PINKER: It's harder to find the truth if certain factual hypotheses are third rails—touch them and die. A clear example is research on parenting. Hundreds of studies have measured correlations between the practices of parents and the way their children turn out. For example, parents who talk a lot to their children have kids with better language skills, parents who spank have children who grow up to be violent, parents who are neither too authoritarian or too lenient have children who are well-adjusted, and so on. Most of the parenting expert industry and a lot of government policy turn these correlations into advice to parents, and blame the parents when children don't turn out as they would have liked. But correlation does not imply causation. Parents provide their children with genes as well as an environment, so the fact that talkative parents have kids with good language skills could simply mean that and that the same genes that make parents talkative make children articulate. Until those studies are replicated with adopted children, who don't get their genes from the people who bring them up, we don't know whether the correlations reflect the effects of parenting, the effects of shared genes, or some mixture. But in most cases even the possibility that the correlations reflect shared genes is taboo. In developmental psychology it's considered impolite even to mention it, let alone test it.

EDGE: Why?

PINKER: Most intellectuals today have a phobia of any explanation of the mind that invokes genetics. They're afraid of four things.

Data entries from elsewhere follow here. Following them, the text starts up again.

-- ==== Sys2Proof/Laws/Step.lean ====
section
/-! SUPPORT. What a step can do, said once (00_scope.md R5). -/

namespace Sys2Proof.Machine

theorem step_of_pending {s : State} {e : HostEvent} {rest : List HostEvent}
    (h : s.pending = e :: rest) : step s = performEvent e (s.accept rest) := by
  unfold step
  rw [h]

theorem step_of_idle {s : State} (h : s.pending = []) : step s = .next s := by
  unfold step
  rw [h]

/-- What `performCommand` answers (30_encoding.md R52, R54). -/
theorem performCommand_cases {v : Word} {s t : State} (h : performCommand v s = .next t) :
    (∃ i, decode v = .legal i ∧ exec i s = .next t) ∨
    (∃ why, decode v = .illegal why ∧ t = s.raise false .illegalCommand) := by
  unfold performCommand at h
  split at h
  · exact .inl ⟨_, ‹_›, h⟩
  · exact .inr ⟨_, ‹_›, by injection h with h; exact h.symm⟩

/-- What `atLocation` answers (log 7). -/
theorem atLocation_cases {sp : Space} {a : Nat} {s s' t : State}
    (h : atLocation sp a s s' = .next t) : a < sp.size s.abits ∧ t = s' := by
  unfold atLocation at h
  split at h
  · exact ⟨‹_›, by injection h with h; exact h.symm⟩
  · cases h

/-- A write to `CMD` performs its command (10_state.md R17). -/
theorem performEvent_command (s : State) (v : Word) :
    performEvent (.wr 0#4 v) s = performCommand v s := rfl

/-- A write to any other register (20_memory.md R37). -/
theorem performEvent_writeReg (s : State) {r : BitVec 4} (v : Word) (hr : r ≠ 0#4) :
    performEvent (.wr r v) s = .next (s.writeReg r v) := if_neg hr

/-- Everything a host event can do when it answers a next state. -/
theorem performEvent_cases {e : HostEvent} {s t : State} (h : performEvent e s = .next t) :
    (∃ r, t = s.respond r) ∨
    (∃ v, performCommand v s = .next t) ∨
    (∃ r v, r ≠ 0#4 ∧ t = s.writeReg r v) ∨
    (∃ a b, a < 2 ^ s.abits.val ∧ t = s.writeIbuf a b) ∨
    t = s ∨ t = s.applyReset := by
  cases e with
  | rd r =>
    injection h with h
    exact .inl ⟨_, h.symm⟩
  | wr r v =>
    by_cases hr : r = 0#4
    · rw [hr, performEvent_command] at h
      exact .inr (.inl ⟨v, h⟩)
    · rw [performEvent_writeReg s v hr] at h
      injection h with h
      exact .inr (.inr (.inl ⟨r, v, hr, h.symm⟩))
  | rdi a => exact .inl ⟨_, (atLocation_cases h).2⟩
  | rdo a => exact .inl ⟨_, (atLocation_cases h).2⟩
  | wri a b => exact .inr (.inr (.inr (.inl ⟨a, b, atLocation_cases h⟩)))
  | wro a b => exact .inr (.inr (.inr (.inr (.inl (atLocation_cases h).2))))
  | rst =>
    injection h with h
    exact .inr (.inr (.inr (.inr (.inr h.symm))))
  | rstDuring v =>
    injection h with h
    exact .inr (.inr (.inr (.inr (.inr h.symm))))

/-- One more step of a run whose next step answers a next state. -/
theorem core_run_succ (M : Host.Core) (k : Nat) {s t : M.State} (h : M.step s = .next t) :
    M.run (k + 1) s = M.run k t := by
  rw [Host.Core.run, h]

theorem run_succ (k : Nat) {s t : State} (h : step s = .next t) :
    core.run (k + 1) s = core.run k t := core_run_succ core k h

end Sys2Proof.Machine
end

First there is a fear of inequality. The great appeal of the doctrine that the mind is a blank slate is the simple mathematical fact that zero equals zero. If we all start out blank, then no one can have more stuff written on his slate than anyone else. Whereas if we come into the world endowed with a rich set of mental faculties, they could work differently, or better or worse, in some people than in others. The fear is that this would open the door to discrimination, oppression, or eugenics, or even slavery and genocide.

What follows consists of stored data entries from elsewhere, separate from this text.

theorem cause_of_decodeFrame_failed (h : decodeFrame s.inputFrame = .failed e) :
    e.Cause .decf s := by
  rcases decodeFrame_cases s.inputFrame with
    ⟨hlen, h'⟩ | ⟨-, ⟨c, hc, hbad⟩, h'⟩ | ⟨-, hv, ⟨o, ho, hovf⟩, h'⟩ | ⟨-, -, -, h'⟩ <;>
    rw [h'] at h <;> cases h
  case inl =>
    rw [State.inputFrame_length] at hlen
    exact .inr ⟨.inr rfl, hlen⟩
  case inr.inl =>
    obtain ⟨a, ha, rfl⟩ := State.mem_inputFrame.1 hc
    exact .inr (.inl ⟨rfl, a, ha, (digval_valid_eq_false_iff _).1 hbad⟩)
  case inr.inr.inl =>
    obtain ⟨a, ha, rfl⟩ := mem_decodeTriples_inputFrame.1 ho
    have hsum := ((State.frameValid_iff.2 hv).triple_ovf_iff ha).1 hovf
    exact .inr ⟨rfl, a, by omega, hsum⟩

/-- A command reports an error for its cause alone. -/
theorem Reports.cause (h : Reports i s e) : e.Cause i s := by
  cases i with
  | nop | encw => exact h.elim
  | decw =>
    rcases h with ⟨hd, rfl⟩ | ⟨-, hsum, rfl⟩
    · exact .inr (.inr (.inl ⟨rfl, exists_digit_of_not_digitsOk hd⟩))
    · exact .inl ⟨rfl, decSum_toNat s.digits ▸ hsum⟩
  | vald k =>
    obtain ⟨hc, rfl⟩ := h
    exact .inl ⟨⟨k, rfl⟩, (digval_valid_eq_false_iff _).1 hc⟩
  | lut k =>
    obtain ⟨hd, rfl⟩ := h
    exact .inr (.inr (.inr ⟨k, rfl, (digitOk_eq_false_iff _).1 hd⟩))
  | chke =>
    obtain ⟨hodd, rfl⟩ := h
    exact .inl ⟨.inl rfl, Nat.mod_two_ne_zero.1 hodd⟩
  | chk3 =>
    obtain ⟨hlen, rfl⟩ := h
    exact .inr ⟨.inl rfl, hlen⟩
  | encf => exact cause_of_encodeFrame_failed h
  | decf => exact cause_of_decodeFrame_failed h

/-- A command that ends with an error code met that error's cause. -/
theorem cause_of_err (h : exec i s = .next t) (he : t.err = e) (hne : e ≠ .ok) : e.Cause i s := by
  subst he
  exact (raised_of_err_ne_ok h hne).1.cause

end

/-! ### Every event has a next state (60_exceptions.md R119) -/

theorem performCommand_next (v : Word) (s : State) : ∃ t, performCommand v s = .next t := by
  cases hv : decode v with
  | legal i =>
    obtain ⟨t, ht, -⟩ := exec_cases i s
    exact ⟨t, (performCommand_of_legal s hv).trans ht⟩
  | illegal why => exact ⟨_, performCommand_of_illegal s hv⟩

/-- A buffer operation passes the port's test because its index is in its space (20_memory.md
R38). -/
theorem performEvent_next {e : HostEvent} {s : State} (h : e.wellFormed s.abits = true) :
    ∃ t, performEvent e s = .next t := by
  cases e with
  | rd | rst | rstDuring => exact ⟨_, rfl⟩
  | wr r v =>
    by_cases hr : r = 0#4
    · obtain ⟨t, ht⟩ := performCommand_next v s
      exact ⟨t, by rw [hr, performEvent_command, ht]⟩
    · exact ⟨_, performEvent_writeReg s v hr⟩
  | rdi | rdo | wri | wro => exact ⟨_, atLocation_of_lt _ (of_decide_eq_true h)⟩

/-! ### The statements -/

/-- Settles O38: a command with an error, and an illegal word, do nothing but `State.raise`, which
writes `ERR`, and `OLEN` for a frame command. -/
theorem errorsWriteNoDestination : Obligations.ErrorsWriteNoDestination := by
  refine ⟨fun i s t ht hne => ?_, fun v why s hv => performCommand_of_illegal s hv⟩
  have hraise := (raised_of_err_ne_ok ht hne).2
  simpa only [State.raise, isFrame_eq_true_iff] using hraise

/-- Settles O41: each clause is the cause of one code, and `IllegalCommand` has none. -/
theorem errorsHaveTheirCauses : Obligations.ErrorsHaveTheirCauses := by
  intro i s t ht
  exact ⟨fun he => cause_of_err ht he (by decide), fun he => cause_of_err ht he (by decide),
    fun he => cause_of_err ht he (by decide), fun he => cause_of_err ht he (by decide)⟩

/-- Settles O42: commands are blind to `ERR`, and the events left over do not write it. -/
theorem anErrorOnlyLastsUntilTheNextCommand : Obligations.AnErrorOnlyLastsUntilTheNextCommand := by
  refine ⟨exec_with_err, fun s t e rest hp hcmd hrst hduring ht => ?_, exec_nop⟩
  rw [step_of_pending hp] at ht
  exact (performEvent_err ht hcmd hrst hduring).trans (s.accept_err rest)

/-- Settles O45: a step is idle or performs the next event, which is presentable. -/
theorem everyPresentableEventHasASuccessor : Obligations.EveryPresentableEventHasASuccessor := by
  refine ⟨fun i s => ?_, fun s hs => ?_⟩
  · obtain ⟨t, ht, -⟩ := exec_cases i s
    exact ⟨t, ht⟩
  · cases hp : s.pending with
    | nil => exact ⟨s, step_of_idle hp⟩
    | cons e rest =>
      rw [step_of_pending hp]
      exact performEvent_next (hs e rest hp)

end Sys2Proof.Machine
end

section
/-! PROOFS. The step that resets the block, commands that find their result there already, and the
statements of 70_reset_and_hazards.md: O6, O13, O15. -/

namespace Sys2Proof.Machine

/-! ### Reset (70_reset_and_hazards.md R131, R132) -/

/-- After a reset no location is written, so IBUF reads as the new draw (10_state.md R24; log 2). -/
@[simp] theorem State.applyReset_ibufByte (s : State) (a : Nat) :
    s.applyReset.ibufByte a = Config.ibufAfterReset (s.draw + 1) a := rfl

/-- After a reset no location is written, so OBUF reads as the new draw (10_state.md R24; log 2). -/
@[simp] theorem State.applyReset_obufByte (s : State) (a : Nat) :
    s.applyReset.obufByte a = Config.obufAfterReset (s.draw + 1) a := rfl

/-- A reset does the same whether the port is idle or a command is running (R131, R132). -/
theorem step_of_reset {s : State} {v : Word} {rest : List HostEvent}
    (h : s.pending = .rst :: rest ∨ s.pending = .rstDuring v :: rest) :
    step s = .next (s.accept rest).applyReset := by
  rcases h with h | h
  · exact step_of_pending h
  · exact step_of_pending h

/-! ### Commands that find their result there already (R134) -/

section
variable {s : State}

theorem exec_encw_eq_self (hok : s.err = .ok) (hd : enc16 s.w = s.digits) :
    exec .encw s = .next s := by
  have hset : s.setDigits s.digits = s := rfl
  rw [exec_encw, hd, hset, State.complete_eq_self hok]

theorem exec_chke_eq_self (hok : s.err = .ok) (hlen : s.len.toNat % 2 = 0) :
    exec .chke s = .next s := by
  rw [exec_chke, if_pos hlen, State.complete_eq_self hok]

theorem exec_chk3_eq_self (hok : s.err = .ok) (hlen : s.len.toNat % 3 = 0) :
    exec .chk3 s = .next s := by
  rw [exec_chk3, if_pos hlen, State.complete_eq_self hok]

/-- Empty output leaves OBUF as it is, and `OLEN` where it is 0 already. -/
theorem State.frameOutput_nil_eq_self (holen : s.olen = 0) : s.frameOutput [] 0 = s := by
  have hzero : s.frameOutput [] 0 = { s with olen := 0 } := rfl
  rw [hzero, ← holen]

Of course this is all a non sequitur. As many political writers have pointed out, commitment to political equality is not an empirical claim that people are clones. It's a moral claim that in certain spheres we judge people as individuals, and don't take into account the statistical average of the groups that they belong to. It's also a recognition that however much people might vary, they have certain things in common by virtue of their common human nature. No one likes to be humiliated or oppressed or enslaves or deprived. Political equality consists of recognizing, as the Constitution says, that people have certain inalienable rights, namely life, liberty, and the pursuit of happiness. Recognizing those rights is not the same thing as believing that people are indistinguishable in every respect.

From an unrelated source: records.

-- ==== Sys2Proof/Machine/State.lean ====
section
/-!
DEFINITION. The state of the machine as plain data: the part, its partitions and cores, contexts, launches, groups,
teams and lanes, with the work in flight. Every field cites the rule that names it; a field marked MODEL'S OWN is a
book-keeping field of the model, listed in INVENTORY.md.
-/

namespace Sys2Proof.Machine

/-- A memory as cells in the one canonical form that `Memory.wf` states. -/
abbrev Memory := List Host.Cell

/-! ### Names used by several parts of the state -/

/-- The role of a team (R56). -/
inductive Role where
  | access | matrix | vector
  deriving DecidableEq, Repr

/-- Element formats by their code of R66, and B64, code 0xF of queues alone (R220). -/
inductive Fmt where
  | implied | fp32 | bf16 | fp16 | e5m2 | e4m3 | int8 | int32 | cb4 | e8m0 | b64
  deriving DecidableEq, Repr

/-- Where a team stands: the group's number in the machine and the team's index in it. -/
structure TeamRef where
  uid : Nat
  tid : Nat
  deriving DecidableEq, Repr

/-- A write that a later read need not see yet (R254, R262): its number; the name a team wrote under, which is the ASID tag and
the distance of the virtual address from the physical one (R288); where it wrote, the bytes that stood there before, the team
that made it, whether engines see it (R262), and whether no read may miss it any longer. In a group's history `host` marks a
write of codebook entries. -/
structure PastWrite where
  ver    : Nat
  name   : Option (Nat × Int)
  host   : Bool
  pa     : Nat
  old    : List Byte
  maker  : Option TeamRef
  fenced : Bool
  closed : Bool
  deriving DecidableEq, Repr

/-! ### Lanes and teams -/

/-- One lane (R158): exited flag, nesting counter c, predicates p0 to p6 (bit 7 is p7, which reads true whatever the bit
holds), the v registers and the a registers. A team has either v or a registers, by its role (R51). -/
structure Lane where
  exited : Bool
  cnt    : Nat
  pred   : BitVec 8
  v      : List Word
  a      : List DWord
  deriving DecidableEq, Repr

/-- Demotion state (R172). `none` is the manual's "none". -/
structure Demotion where
  dif    : Option Word
  dk     : Nat
  dpc    : Word
  dend   : Option Word
  dskip  : Option Word
  dksave : Nat
  deriving DecidableEq, Repr

/-- One open hardware loop level: code addresses of the first and last body word (R176). -/
structure HwLoop where
  start : Word
  last  : Word
  deriving DecidableEq, Repr

/-- A HINT word of the prefix that the team has issued and not yet used: its code address and the word (R62). -/
structure PrefixWord where
  pc   : Word
  word : Word
  deriving DecidableEq, Repr

/-- An ordinary load of one lane that may still take a later value of its location (R254): its instruction's number in the
team, the virtual address, the bytes read, whether they are sign-extended, and the number of the next write at its issue. -/
structure LateLoad where
  seq   : Nat
  va    : Nat
  bytes : Nat
  sx    : Bool
  ver   : Nat
  deriving DecidableEq, Repr

/-- A variable-latency result that has not returned (R164, R166): destination field, the value of each lane written,
the ASTAT flags it reports (R29), the instruction whose slice requests it waits for (R313), by its number in the team, and the
load that it comes from, where its value is not settled yet. -/
structure PendWrite where
  dst   : RegField
  vals  : List (Nat × DWord)
  flags : BitVec 6
  req   : Option Nat := none
  late  : Option LateLoad := none
  deriving DecidableEq, Repr

/-- One lane of an unfinished global access: lane, virtual address, operand data (R296). -/
structure LaneAcc where
  lane : Nat
  va   : Nat
  data : BitVec 128
  cmp  : BitVec 128
  deriving DecidableEq, Repr

/-- What an instruction of a replay set does again for its unfinished lanes (R298). -/
inductive ReplayKind where
  | load (dst : RegField) (bytes : Nat) (sx : Bool)
  | atom (op : Nat) (dst : Option RegField) (bytes : Nat)
  | queue (q entry bytes : Nat)
  | store (bytes : Nat)
  | whole
  | rewrite
  | spill
  deriving DecidableEq, Repr

/-- One instruction of the replay set: its code address, what it does, its unfinished lanes, the page requests it waits
on, whether the fault has been reported to the core (R296, R299), and whether it is an acquire, which no later access of
the team passes (R144, R149). `seq` is its number in the team's program order; `low` is the lowest lane that ran at its
issue where it writes an s register, which takes that lane's value alone (R53). -/
structure ReplayItem where
  seq      : Nat
  pc       : Word
  kind     : ReplayKind
  lanes    : List LaneAcc
  reqs     : List Nat
  reported : Bool
  acq      : Bool
  low      : Option Nat
  deriving DecidableEq, Repr

/-- One ordinary store of one lane in the team's store buffer (R257, R297); `seq` is its number in the team's program
order. -/
structure StoreEntry where
  seq   : Nat
  pc    : Word
  lane  : Nat
  va    : Nat
  bytes : List Byte
  deriving DecidableEq, Repr

/-- An LD.POLL that holds its team (R145): its number in the team's program order, destination, access size, lanes with
their address and compare value, the values of the first read, the lines polled (in host memory or not, physical address),
the number of the next write as it stood then, the a-clk of the hold, the instruction's code address and word, and the loop
counters and levels as they stood before it (R187). -/
structure PollHold where
  seq   : Nat
  pc    : Word
  word  : Word
  dst   : RegField
  bytes : Nat
  lanes : List LaneAcc
  first : List (Nat × DWord)
  lines : List (Bool × Nat)
  ver   : Nat
  since : Nat
  lc    : List Word
  loops : List HwLoop
  deriving DecidableEq, Repr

The second fear is the fear of imperfectability. If people are innately saddled with certain sins and flaws, like selfishness, prejudice, sort-sightedness, and self-deception, then political reform would seem to be a waste of time. Why try to make the world a better place if people are rotten to the core and will just screw it up no matter what you do? Again, this is a faulty argument. We know that there can be social improvement because we know that there has been social improvement, such as the end of slavery, torture, blood feuds, despotism, and the ownership of women in Western democracies. Social change can take place, even with a fixed human nature, because the mind is a complex system of many parts. Even if we do have some motives that tempt us to do awful things, we have other motives that can counteract them. We can figure out ways to pit one human desire against another, and thereby improve our condition, in the same way we manipulate physical and biological laws—rather than denying they exist—to improve our physical condition. We combat disease, we keep out the weather, we grow more crops, and we can jigger with our social arrangements as well.

A good example is the invention of democratic government. As Madison argued, by instituting checks and balances in a political system, one person's ambition counteracts another's. It's not that we have bred or socialized a new human being who's free of ambition. We've just developed a system in which these ambitions are kept under control.